Inside the Work
I didn’t begin this work as a professional project.
I began it trying to understand why my life felt harder than it should have.
I grew up in a home shaped by instability and emotional unpredictability. There was food. There was shelter. But thanks to my father’s alcoholism, there was also chaos. The emotional climate could shift without warning. I learned early to read the room, to stay alert, to adapt.
What I didn’t learn was how to feel steady inside myself.
Long before I had language for it, my nervous system organized around inconsistency. And even earlier than that — in infancy, before memory — there were likely gaps in attunement. Distress didn’t always bring reliable response. Over time, those early patterns don’t disappear. They become the operating system.
For most of my life, I believed I was fundamentally whole — just flawed in discipline, motivation, or character. I relied heavily on intelligence. I tried to think my way out of patterns that were rooted much deeper than thought.
It took decades to recognize what I now describe as chronic attunement insufficiency — the long-term impact of growing up without consistent emotional responsiveness and nervous system support.
That recognition brought grief.

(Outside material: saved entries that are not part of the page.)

-- ==== Sys2Proof/Laws/KeepsVector.lean ====
section
/-! SUPPORT. Every operation of Machine/Vector.lean keeps the queue and the invariant. -/

namespace Sys2Proof.Machine

open Sys2Proof

/-! ### Vector programs: the state inside a run -/

@[simp] theorem setVReg_s (v : VRun) (k : Nat) (bs : List Byte) : (setVReg v k bs).s = v.s := rfl
@[simp] theorem setPoison_s (v : VRun) (k : Nat) (b : Bool) : (setPoison v k b).s = v.s := rfl
@[simp] theorem vSats_s (v : VRun) (w : Nat) (l : List (Int × Nat)) : (vSats v w l).s = v.s := rfl

@[simp] theorem vPoison_s (v : VRun) (w : Nat) : (vPoison v w).s = v.s := by
  have key : ∀ (l : List Nat) (f : Nat → Bool) (u : VRun), (l.foldl (fun v k => setPoison v k (f k)) u).s = u.s := by
    intro l f
    induction l with
    | nil => intro u; rfl
    | cons a l ih => intro u; exact (ih _).trans (setPoison_s _ _ _)
  exact key _ _ v

@[simp] theorem vPut_s (v : VRun) (w : Nat) (l : List (Int × Nat)) : (vPut v w l).s = v.s := by simp [vPut]
@[simp] theorem vPutPair_s (v : VRun) (w : Nat) (l : List (Int × Nat)) : (vPutPair v w l).s = v.s := by simp [vPutPair]
@[simp] theorem vPutTwo_s (v : VRun) (w : Nat) (a b : List Int) : (vPutTwo v w a b).s = v.s := by simp [vPutTwo]
@[simp] theorem vCmp_s (v : VRun) (w : Nat) : (vCmp v w).s = v.s := rfl
@[simp] theorem vSel_s (v : VRun) (w : Nat) : (vSel v w).s = v.s := by simp [vSel]

theorem vOutside_keeps {q₀ : State} (c issue work : Nat) {v : VRun} (h : Keeps q₀ v.s) :
    Keeps q₀ (vOutside c issue work v).s := by
  unfold vOutside
  exact Keeps.ite (fun _ => postEvent_keeps _ _ _ _ h) (fun _ => h)

theorem vLd_keeps {q₀ : State} (x : OpCtx) (work : Nat) {v : VRun} (w : Nat) (h : Keeps q₀ v.s) :
    Keeps q₀ (vLd x work v w).s := by
  unfold vLd vLoaded
  dsimp only
  split
  · exact h
  · exact vOutside_keeps _ _ _ h

theorem vSt_keeps {q₀ : State} (x : OpCtx) (work : Nat) {v : VRun} (w : Nat) (h : Keeps q₀ v.s) :
    Keeps q₀ (vSt x work v w).s := by
  unfold vSt
  dsimp only
  split
  · exact putBytes_keeps _ _ _ h
  · exact vOutside_keeps _ _ _ h

theorem vLut_keeps {q₀ : State} (x : OpCtx) (work : Nat) {v : VRun} (w : Nat) (h : Keeps q₀ v.s) :
    Keeps q₀ (vLut x work v w).s := by
  unfold vLut
  extract_lets a n inside bad tbl l r v2 v3 v4
  have h3 : v3.s = v.s := vPut_s v2 w l
  have h4 : Keeps q₀ v4.s := by
    simp only [v4]
    split
    · rw [h3]; exact h
    · rw [setPoison_s, h3]; exact h
  split
  · exact h4
  · exact vOutside_keeps _ _ _ h4

theorem vExec_keeps {q₀ : State} (x : OpCtx) (work : Nat) {v : VRun} (w : Nat) (h : Keeps q₀ v.s) :
    Keeps q₀ (vExec x work v w).s := by
  unfold vExec
  have key : ∀ l, Keeps q₀ (vPut v w l).s := fun l => by rw [vPut_s]; exact h
  dsimp only
  split
  any_goals exact key _
  any_goals exact vLd_keeps _ _ _ h
  any_goals exact vSt_keeps _ _ _ h
  any_goals exact vLut_keeps _ _ _ h
  any_goals (simp only [vPut_s, vPutPair_s, vPutTwo_s, vCmp_s, vSel_s]; exact h)
  split
  · rw [vPut_s]; exact h
  · exact h

theorem vTimes_keeps {q₀ : State} (x : OpCtx) {v : VRun} (w : Nat) (h : Keeps q₀ v.s) :
    Keeps q₀ (vTimes x v w).1.s := by
  unfold vTimes
  dsimp only
  split
  · exact h
  · split
    · exact h
    · exact h.upd rfl rfl rfl rfl

theorem setPoisons_s (ks : List Nat) (v : VRun) : (ks.foldl (fun v k => setPoison v k true) v).s = v.s := by
  induction ks generalizing v with
  | nil => rfl
  | cons k ks ih => exact (ih _).trans (setPoison_s _ _ _)

theorem vEffect_keeps {q₀ : State} (x : OpCtx) (work : Nat) {v : VRun} (w : Nat) (h : Keeps q₀ v.s) :
    Keeps q₀ (vEffect x work v w).s := by
  unfold vEffect
  dsimp only
  split
  · rw [setPoisons_s]; exact vExec_keeps _ _ _ h
  · exact vExec_keeps _ _ _ h

theorem vStep_keeps {q₀ : State} (x : OpCtx) (work : Nat) (prog : List Byte) (t : Nat) {v : VRun} (h : Keeps q₀ v.s) :
    Keeps q₀ (vStep x work prog t v).s := by
  unfold vStep
  dsimp only
  split
  · exact h
  · exact vTimes_keeps _ _ h
  · exact vEffect_keeps _ _ _ h

theorem vLoop_keeps {q₀ : State} (x : OpCtx) (work : Nat) (prog : List Byte) (n : Nat) {v : VRun}
    (h : Keeps q₀ v.s) : Keeps q₀ (vLoop x work prog n v).s := by
  induction n generalizing v with
  | zero => exact h
  | succ n ih =>
    unfold vLoop
    split
    · exact h
    · dsimp only
      split
      · exact postEvent_keeps _ _ _ _ h
      · exact ih (vStep_keeps _ _ _ _ h)

theorem runVprog_keeps {q₀ : State} {s : State} (x : OpCtx) (work : Nat) (h : Keeps q₀ s) :
    Keeps q₀ (runVprog s x work).1 := by
  unfold runVprog
  exact setCore_keeps _ _ (vLoop_keeps _ _ _ _ h)

theorem runOp_keeps {q₀ : State} {s : State} (c : Nat) (u : CoreUnit) (o : CoreOp) (limit : Option Nat) (parity : List Nat) (hK : Keeps q₀ s) :
    Keeps q₀ (runOp s c u o limit parity).1 := by
  unfold runOp
  repeat' first
    | with_reducible assumption
    | (refine Keeps.ofEq (by with_reducible assumption) ?_)
    | with_reducible apply runMatmul_keeps
    | with_reducible apply runConv_keeps
    | with_reducible apply runDwconv_keeps
    | with_reducible apply runPool_keeps
    | with_reducible apply runEltwise_keeps
    | with_reducible apply runRequant_keeps
    | with_reducible apply runConcat_keeps
    | with_reducible apply runResize_keeps
    | with_reducible apply runSoftmax_keeps
    | with_reducible apply runNorm_keeps
    | with_reducible apply runArgmax_keeps
    | with_reducible apply runTopk_keeps
    | with_reducible apply runCrop_keeps
    | with_reducible apply runVprog_keeps
    | split

end Sys2Proof.Machine
end

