/-! ### setFlag -/

@[simp] theorem setFlag_pending (s : State) (k : Nat) (x : Flag) : (setFlag s k x).pending = s.pending := rfl
@[simp] theorem setFlag_time (s : State) (k : Nat) (x : Flag) : (setFlag s k x).time = s.time := rfl
@[simp] theorem setFlag_rst (s : State) (k : Nat) (x : Flag) : (setFlag s k x).rst = s.rst := rfl
@[simp] theorem setFlag_sdio (s : State) (k : Nat) (x : Flag) : (setFlag s k x).sdio = s.sdio := rfl
@[simp] theorem setFlag_boot (s : State) (k : Nat) (x : Flag) : (setFlag s k x).boot = s.boot := rfl
@[simp] theorem setFlag_mb (s : State) (k : Nat) (x : Flag) : (setFlag s k x).mb = s.mb := rfl
@[simp] theorem setFlag_ev (s : State) (k : Nat) (x : Flag) : (setFlag s k x).ev = s.ev := rfl
@[simp] theorem setFlag_bulk (s : State) (k : Nat) (x : Flag) : (setFlag s k x).bulk = s.bulk := rfl
@[simp] theorem setFlag_chans (s : State) (k : Nat) (x : Flag) : (setFlag s k x).chans = s.chans := rfl
@[simp] theorem setFlag_fw (s : State) (k : Nat) (x : Flag) : (setFlag s k x).fw = s.fw := rfl
@[simp] theorem setFlag_islands (s : State) (k : Nat) (x : Flag) : (setFlag s k x).islands = s.islands := rfl
@[simp] theorem setFlag_mem (s : State) (k : Nat) (x : Flag) : (setFlag s k x).mem = s.mem := rfl
@[simp] theorem setFlag_marks (s : State) (k : Nat) (x : Flag) : (setFlag s k x).marks = s.marks := rfl
@[simp] theorem setFlag_eccBad (s : State) (k : Nat) (x : Flag) : (setFlag s k x).eccBad = s.eccBad := rfl
@[simp] theorem setFlag_pipes (s : State) (k : Nat) (x : Flag) : (setFlag s k x).pipes = s.pipes := rfl
@[simp] theorem setFlag_ports (s : State) (k : Nat) (x : Flag) : (setFlag s k x).ports = s.ports := rfl
@[simp] theorem setFlag_trigs (s : State) (k : Nat) (x : Flag) : (setFlag s k x).trigs = s.trigs := rfl
@[simp] theorem setFlag_flags (s : State) (k : Nat) (x : Flag) : (setFlag s k x).flags = tabSet k x s.flags := rfl
@[simp] theorem setFlag_binds (s : State) (k : Nat) (x : Flag) : (setFlag s k x).binds = s.binds := rfl
@[simp] theorem setFlag_sems (s : State) (k : Nat) (x : Flag) : (setFlag s k x).sems = s.sems := rfl
@[simp] theorem setFlag_nodes (s : State) (k : Nat) (x : Flag) : (setFlag s k x).nodes = s.nodes := rfl
@[simp] theorem setFlag_links (s : State) (k : Nat) (x : Flag) : (setFlag s k x).links = s.links := rfl
@[simp] theorem setFlag_descs (s : State) (k : Nat) (x : Flag) : (setFlag s k x).descs = s.descs := rfl
@[simp] theorem setFlag_graphs (s : State) (k : Nat) (x : Flag) : (setFlag s k x).graphs = s.graphs := rfl
@[simp] theorem setFlag_engines (s : State) (k : Nat) (x : Flag) : (setFlag s k x).engines = s.engines := rfl
@[simp] theorem setFlag_obxCarry (s : State) (k : Nat) (x : Flag) : (setFlag s k x).obxCarry = s.obxCarry := rfl
@[simp] theorem setFlag_objNext (s : State) (k : Nat) (x : Flag) : (setFlag s k x).objNext = s.objNext := rfl
@[simp] theorem setFlag_objDropped (s : State) (k : Nat) (x : Flag) : (setFlag s k x).objDropped = s.objDropped := rfl
@[simp] theorem setFlag_ringBusy (s : State) (k : Nat) (x : Flag) : (setFlag s k x).ringBusy = s.ringBusy := rfl
@[simp] theorem setFlag_cores (s : State) (k : Nat) (x : Flag) : (setFlag s k x).cores = s.cores := rfl
@[simp] theorem setFlag_pool (s : State) (k : Nat) (x : Flag) : (setFlag s k x).pool = s.pool := rfl
@[simp] theorem setFlag_eports (s : State) (k : Nat) (x : Flag) : (setFlag s k x).eports = s.eports := rfl
@[simp] theorem setFlag_dma (s : State) (k : Nat) (x : Flag) : (setFlag s k x).dma = s.dma := rfl
@[simp] theorem setFlag_streams (s : State) (k : Nat) (x : Flag) : (setFlag s k x).streams = s.streams := rfl
@[simp] theorem setFlag_wcache (s : State) (k : Nat) (x : Flag) : (setFlag s k x).wcache = s.wcache := rfl
@[simp] theorem setFlag_lports (s : State) (k : Nat) (x : Flag) : (setFlag s k x).lports = s.lports := rfl
@[simp] theorem setFlag_inst (s : State) (k : Nat) (x : Flag) : (setFlag s k x).inst = s.inst := rfl
@[simp] theorem setFlag_ddr (s : State) (k : Nat) (x : Flag) : (setFlag s k x).ddr = s.ddr := rfl
@[simp] theorem setFlag_safety (s : State) (k : Nat) (x : Flag) : (setFlag s k x).safety = s.safety := rfl
@[simp] theorem setFlag_power (s : State) (k : Nat) (x : Flag) : (setFlag s k x).power = s.power := rfl
@[simp] theorem setFlag_trace (s : State) (k : Nat) (x : Flag) : (setFlag s k x).trace = s.trace := rfl
@[simp] theorem setFlag_watches (s : State) (k : Nat) (x : Flag) : (setFlag s k x).watches = s.watches := rfl
@[simp] theorem setFlag_tap (s : State) (k : Nat) (x : Flag) : (setFlag s k x).tap = s.tap := rfl
@[simp] theorem setFlag_eccCnt (s : State) (k : Nat) (x : Flag) : (setFlag s k x).eccCnt = s.eccCnt := rfl
@[simp] theorem setFlag_eccWin (s : State) (k : Nat) (x : Flag) : (setFlag s k x).eccWin = s.eccWin := rfl
@[simp] theorem setFlag_freeCnt (s : State) (k : Nat) (x : Flag) : (setFlag s k x).freeCnt = s.freeCnt := rfl

/-! ### setSem -/

@[simp] theorem setSem_pending (s : State) (k : Nat) (x : Sem) : (setSem s k x).pending = s.pending := rfl
@[simp] theorem setSem_time (s : State) (k : Nat) (x : Sem) : (setSem s k x).time = s.time := rfl
@[simp] theorem setSem_rst (s : State) (k : Nat) (x : Sem) : (setSem s k x).rst = s.rst := rfl
@[simp] theorem setSem_sdio (s : State) (k : Nat) (x : Sem) : (setSem s k x).sdio = s.sdio := rfl
@[simp] theorem setSem_boot (s : State) (k : Nat) (x : Sem) : (setSem s k x).boot = s.boot := rfl
@[simp] theorem setSem_mb (s : State) (k : Nat) (x : Sem) : (setSem s k x).mb = s.mb := rfl
@[simp] theorem setSem_ev (s : State) (k : Nat) (x : Sem) : (setSem s k x).ev = s.ev := rfl
@[simp] theorem setSem_bulk (s : State) (k : Nat) (x : Sem) : (setSem s k x).bulk = s.bulk := rfl
@[simp] theorem setSem_chans (s : State) (k : Nat) (x : Sem) : (setSem s k x).chans = s.chans := rfl
@[simp] theorem setSem_fw (s : State) (k : Nat) (x : Sem) : (setSem s k x).fw = s.fw := rfl
@[simp] theorem setSem_islands (s : State) (k : Nat) (x : Sem) : (setSem s k x).islands = s.islands := rfl
@[simp] theorem setSem_mem (s : State) (k : Nat) (x : Sem) : (setSem s k x).mem = s.mem := rfl
@[simp] theorem setSem_marks (s : State) (k : Nat) (x : Sem) : (setSem s k x).marks = s.marks := rfl
@[simp] theorem setSem_eccBad (s : State) (k : Nat) (x : Sem) : (setSem s k x).eccBad = s.eccBad := rfl
@[simp] theorem setSem_pipes (s : State) (k : Nat) (x : Sem) : (setSem s k x).pipes = s.pipes := rfl
@[simp] theorem setSem_ports (s : State) (k : Nat) (x : Sem) : (setSem s k x).ports = s.ports := rfl
@[simp] theorem setSem_trigs (s : State) (k : Nat) (x : Sem) : (setSem s k x).trigs = s.trigs := rfl
@[simp] theorem setSem_flags (s : State) (k : Nat) (x : Sem) : (setSem s k x).flags = s.flags := rfl
@[simp] theorem setSem_binds (s : State) (k : Nat) (x : Sem) : (setSem s k x).binds = s.binds := rfl
@[simp] theorem setSem_sems (s : State) (k : Nat) (x : Sem) : (setSem s k x).sems = tabSet k x s.sems := rfl
@[simp] theorem setSem_nodes (s : State) (k : Nat) (x : Sem) : (setSem s k x).nodes = s.nodes := rfl
@[simp] theorem setSem_links (s : State) (k : Nat) (x : Sem) : (setSem s k x).links = s.links := rfl
@[simp] theorem setSem_descs (s : State) (k : Nat) (x : Sem) : (setSem s k x).descs = s.descs := rfl
@[simp] theorem setSem_graphs (s : State) (k : Nat) (x : Sem) : (setSem s k x).graphs = s.graphs := rfl
@[simp] theorem setSem_engines (s : State) (k : Nat) (x : Sem) : (setSem s k x).engines = s.engines := rfl
@[simp] theorem setSem_obxCarry (s : State) (k : Nat) (x : Sem) : (setSem s k x).obxCarry = s.obxCarry := rfl
@[simp] theorem setSem_objNext (s : State) (k : Nat) (x : Sem) : (setSem s k x).objNext = s.objNext := rfl
@[simp] theorem setSem_objDropped (s : State) (k : Nat) (x : Sem) : (setSem s k x).objDropped = s.objDropped := rfl
@[simp] theorem setSem_ringBusy (s : State) (k : Nat) (x : Sem) : (setSem s k x).ringBusy = s.ringBusy := rfl
@[simp] theorem setSem_cores (s : State) (k : Nat) (x : Sem) : (setSem s k x).cores = s.cores := rfl
@[simp] theorem setSem_pool (s : State) (k : Nat) (x : Sem) : (setSem s k x).pool = s.pool := rfl
@[simp] theorem setSem_eports (s : State) (k : Nat) (x : Sem) : (setSem s k x).eports = s.eports := rfl
@[simp] theorem setSem_dma (s : State) (k : Nat) (x : Sem) : (setSem s k x).dma = s.dma := rfl
@[simp] theorem setSem_streams (s : State) (k : Nat) (x : Sem) : (setSem s k x).streams = s.streams := rfl
@[simp] theorem setSem_wcache (s : State) (k : Nat) (x : Sem) : (setSem s k x).wcache = s.wcache := rfl
@[simp] theorem setSem_lports (s : State) (k : Nat) (x : Sem) : (setSem s k x).lports = s.lports := rfl
@[simp] theorem setSem_inst (s : State) (k : Nat) (x : Sem) : (setSem s k x).inst = s.inst := rfl
@[simp] theorem setSem_ddr (s : State) (k : Nat) (x : Sem) : (setSem s k x).ddr = s.ddr := rfl
@[simp] theorem setSem_safety (s : State) (k : Nat) (x : Sem) : (setSem s k x).safety = s.safety := rfl
@[simp] theorem setSem_power (s : State) (k : Nat) (x : Sem) : (setSem s k x).power = s.power := rfl
@[simp] theorem setSem_trace (s : State) (k : Nat) (x : Sem) : (setSem s k x).trace = s.trace := rfl
@[simp] theorem setSem_watches (s : State) (k : Nat) (x : Sem) : (setSem s k x).watches = s.watches := rfl
@[simp] theorem setSem_tap (s : State) (k : Nat) (x : Sem) : (setSem s k x).tap = s.tap := rfl
@[simp] theorem setSem_eccCnt (s : State) (k : Nat) (x : Sem) : (setSem s k x).eccCnt = s.eccCnt := rfl
@[simp] theorem setSem_eccWin (s : State) (k : Nat) (x : Sem) : (setSem s k x).eccWin = s.eccWin := rfl
@[simp] theorem setSem_freeCnt (s : State) (k : Nat) (x : Sem) : (setSem s k x).freeCnt = s.freeCnt := rfl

It also brought relief.
Because the problem wasn’t that I was broken.
It was that I had adapted.
My background is in the Daoist internal healing arts. I’m a licensed acupuncturist with over two decades of experience in Chinese medicine and related disciplines — meditation, movement, nutrition, and the study of natural cycles. These traditions understand human beings as integrated systems of body, emotion, and spirit.
Over time, I began to see how precisely Daoist healing practices speak to the kinds of dysregulation and fragmentation that early developmental gaps create. They don’t force change. They work with capacity. With regulation. With restoring internal rhythm.
This site is my ongoing exploration of that intersection.
Not as a promise of cure.
Not as a program.
Not as a system to master.
But as a way of understanding how survival patterns form — and how they can soften over time through steady, embodied practice.
I’m not writing from the finish line.
I’m writing from inside the work.
If parts of this resonate, you’re welcome here.